John Kerry kicked off the conference at a panel
on the politics of global climate change. The panel was a study in contrast:
five cap-and-trade wonks talking about the niceties of auction versus allocation,
and John Kerry, who knows all those niceties as well as anybody, insisting on
bringing the conversation back to the effects of climate change on species and
cities and people.
In his opening remarks, indeed, Kerry said that he wanted to ban TXU (you know,
the energy company in the process of being bought by Blackstone KKR and Texas Pacific) from building
any coal-fired plants in the United States which don’t capture or sequester
carbon. "Why? Because China is about to build one or two plants a week,
and that means Katie bar the door on this issue."
Of course, that kind of thinking flies directly in the face of the kind of
thinking behind cap-and-trade (and Kerry himself has a cap-and-trade bill in
Congress).

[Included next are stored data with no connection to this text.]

@[simp] theorem fput_pending (s : State) (f : Field) (v : Nat) : (fput s f v).pending = s.pending := rfl
@[simp] theorem fput_free (s : State) (f : Field) (v : Nat) : (fput s f v).free = s.free := rfl
@[simp] theorem fput_uid (s : State) (f : Field) (v : Nat) : (fput s f v).uid = s.uid := rfl
@[simp] theorem fput_hcache (s : State) (f : Field) (v : Nat) : (fput s f v).hcache = s.hcache := rfl
@[simp] theorem fput_strides (s : State) (f : Field) (v : Nat) : (fput s f v).strides = s.strides := rfl
@[simp] theorem fput_mem (s : State) (f : Field) (v : Nat) : (fput s f v).mem = s.mem := rfl
@[simp] theorem fput_poison (s : State) (f : Field) (v : Nat) : (fput s f v).poison = s.poison := rfl
@[simp] theorem fput_writer (s : State) (f : Field) (v : Nat) : (fput s f v).writer = s.writer := rfl
@[simp] theorem fput_tide (s : State) (f : Field) (v : Nat) : (fput s f v).tide = s.tide := rfl
@[simp] theorem fput_stage (s : State) (f : Field) (v : Nat) : (fput s f v).stage = s.stage := rfl
@[simp] theorem fput_threads (s : State) (f : Field) (v : Nat) : (fput s f v).threads = s.threads := rfl
@[simp] theorem fput_cores (s : State) (f : Field) (v : Nat) : (fput s f v).cores = s.cores := rfl
@[simp] theorem fput_cranes (s : State) (f : Field) (v : Nat) : (fput s f v).cranes = s.cranes := rfl
@[simp] theorem fput_barges (s : State) (f : Field) (v : Nat) : (fput s f v).barges = s.barges := rfl
@[simp] theorem fput_ports (s : State) (f : Field) (v : Nat) : (fput s f v).ports = s.ports := rfl
@[simp] theorem fput_ledger (s : State) (f : Field) (v : Nat) : (fput s f v).ledger = s.ledger := rfl
@[simp] theorem fput_job (s : State) (f : Field) (v : Nat) : (fput s f v).job = s.job := rfl
@[simp] theorem fput_svc (s : State) (f : Field) (v : Nat) : (fput s f v).svc = s.svc := rfl
@[simp] theorem fput_sec (s : State) (f : Field) (v : Nat) : (fput s f v).sec = s.sec := rfl
@[simp] theorem fput_host (s : State) (f : Field) (v : Nat) : (fput s f v).host = s.host := rfl
@[simp] theorem fput_hold (s : State) (f : Field) (v : Nat) : (fput s f v).hold = s.hold := rfl
@[simp] theorem fput_perf (s : State) (f : Field) (v : Nat) : (fput s f v).perf = s.perf := rfl
@[simp] theorem fput_storConn (s : State) (f : Field) (v : Nat) : (fput s f v).storConn = s.storConn := rfl

@[simp] theorem setThread_pending (s : State) (t : Nat) (x : Thread) : (setThread s t x).pending = s.pending := rfl
@[simp] theorem setThread_free (s : State) (t : Nat) (x : Thread) : (setThread s t x).free = s.free := rfl
@[simp] theorem setThread_uid (s : State) (t : Nat) (x : Thread) : (setThread s t x).uid = s.uid := rfl
@[simp] theorem setThread_hcache (s : State) (t : Nat) (x : Thread) : (setThread s t x).hcache = s.hcache := rfl
@[simp] theorem setThread_strides (s : State) (t : Nat) (x : Thread) : (setThread s t x).strides = s.strides := rfl
@[simp] theorem setThread_mem (s : State) (t : Nat) (x : Thread) : (setThread s t x).mem = s.mem := rfl
@[simp] theorem setThread_poison (s : State) (t : Nat) (x : Thread) : (setThread s t x).poison = s.poison := rfl
@[simp] theorem setThread_writer (s : State) (t : Nat) (x : Thread) : (setThread s t x).writer = s.writer := rfl
@[simp] theorem setThread_fields (s : State) (t : Nat) (x : Thread) : (setThread s t x).fields = s.fields := rfl
@[simp] theorem setThread_tide (s : State) (t : Nat) (x : Thread) : (setThread s t x).tide = s.tide := rfl
@[simp] theorem setThread_stage (s : State) (t : Nat) (x : Thread) : (setThread s t x).stage = s.stage := rfl
@[simp] theorem setThread_cores (s : State) (t : Nat) (x : Thread) : (setThread s t x).cores = s.cores := rfl
@[simp] theorem setThread_cranes (s : State) (t : Nat) (x : Thread) : (setThread s t x).cranes = s.cranes := rfl
@[simp] theorem setThread_barges (s : State) (t : Nat) (x : Thread) : (setThread s t x).barges = s.barges := rfl
@[simp] theorem setThread_ports (s : State) (t : Nat) (x : Thread) : (setThread s t x).ports = s.ports := rfl
@[simp] theorem setThread_ledger (s : State) (t : Nat) (x : Thread) : (setThread s t x).ledger = s.ledger := rfl
@[simp] theorem setThread_job (s : State) (t : Nat) (x : Thread) : (setThread s t x).job = s.job := rfl
@[simp] theorem setThread_svc (s : State) (t : Nat) (x : Thread) : (setThread s t x).svc = s.svc := rfl
@[simp] theorem setThread_sec (s : State) (t : Nat) (x : Thread) : (setThread s t x).sec = s.sec := rfl
@[simp] theorem setThread_host (s : State) (t : Nat) (x : Thread) : (setThread s t x).host = s.host := rfl
@[simp] theorem setThread_hold (s : State) (t : Nat) (x : Thread) : (setThread s t x).hold = s.hold := rfl
@[simp] theorem setThread_perf (s : State) (t : Nat) (x : Thread) : (setThread s t x).perf = s.perf := rfl
@[simp] theorem setThread_storConn (s : State) (t : Nat) (x : Thread) : (setThread s t x).storConn = s.storConn := rfl

@[simp] theorem setCore_pending (s : State) (k : Nat) (x : Core) : (setCore s k x).pending = s.pending := rfl
@[simp] theorem setCore_free (s : State) (k : Nat) (x : Core) : (setCore s k x).free = s.free := rfl
@[simp] theorem setCore_uid (s : State) (k : Nat) (x : Core) : (setCore s k x).uid = s.uid := rfl
@[simp] theorem setCore_hcache (s : State) (k : Nat) (x : Core) : (setCore s k x).hcache = s.hcache := rfl
@[simp] theorem setCore_strides (s : State) (k : Nat) (x : Core) : (setCore s k x).strides = s.strides := rfl
@[simp] theorem setCore_mem (s : State) (k : Nat) (x : Core) : (setCore s k x).mem = s.mem := rfl
@[simp] theorem setCore_poison (s : State) (k : Nat) (x : Core) : (setCore s k x).poison = s.poison := rfl
@[simp] theorem setCore_writer (s : State) (k : Nat) (x : Core) : (setCore s k x).writer = s.writer := rfl
@[simp] theorem setCore_fields (s : State) (k : Nat) (x : Core) : (setCore s k x).fields = s.fields := rfl
@[simp] theorem setCore_tide (s : State) (k : Nat) (x : Core) : (setCore s k x).tide = s.tide := rfl
@[simp] theorem setCore_stage (s : State) (k : Nat) (x : Core) : (setCore s k x).stage = s.stage := rfl
@[simp] theorem setCore_threads (s : State) (k : Nat) (x : Core) : (setCore s k x).threads = s.threads := rfl
@[simp] theorem setCore_cranes (s : State) (k : Nat) (x : Core) : (setCore s k x).cranes = s.cranes := rfl
@[simp] theorem setCore_barges (s : State) (k : Nat) (x : Core) : (setCore s k x).barges = s.barges := rfl
@[simp] theorem setCore_ports (s : State) (k : Nat) (x : Core) : (setCore s k x).ports = s.ports := rfl
@[simp] theorem setCore_ledger (s : State) (k : Nat) (x : Core) : (setCore s k x).ledger = s.ledger := rfl
@[simp] theorem setCore_job (s : State) (k : Nat) (x : Core) : (setCore s k x).job = s.job := rfl
@[simp] theorem setCore_svc (s : State) (k : Nat) (x : Core) : (setCore s k x).svc = s.svc := rfl
@[simp] theorem setCore_sec (s : State) (k : Nat) (x : Core) : (setCore s k x).sec = s.sec := rfl
@[simp] theorem setCore_host (s : State) (k : Nat) (x : Core) : (setCore s k x).host = s.host := rfl
@[simp] theorem setCore_hold (s : State) (k : Nat) (x : Core) : (setCore s k x).hold = s.hold := rfl
@[simp] theorem setCore_perf (s : State) (k : Nat) (x : Core) : (setCore s k x).perf = s.perf := rfl
@[simp] theorem setCore_storConn (s : State) (k : Nat) (x : Core) : (setCore s k x).storConn = s.storConn := rfl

Under a cap-and-trade system, TXU should be allowed to build as many
coal-fired plants as it likes, assuming it buys the right to build those plants
in the open market. And it should, essentially, be able to capture and sequester
carbon in China to offset its own emissions in Texas.
But Kerry is a realist, and he knows that for the time being, no cap-and-trade
system will exist in the US. So he’s regulating for the time being.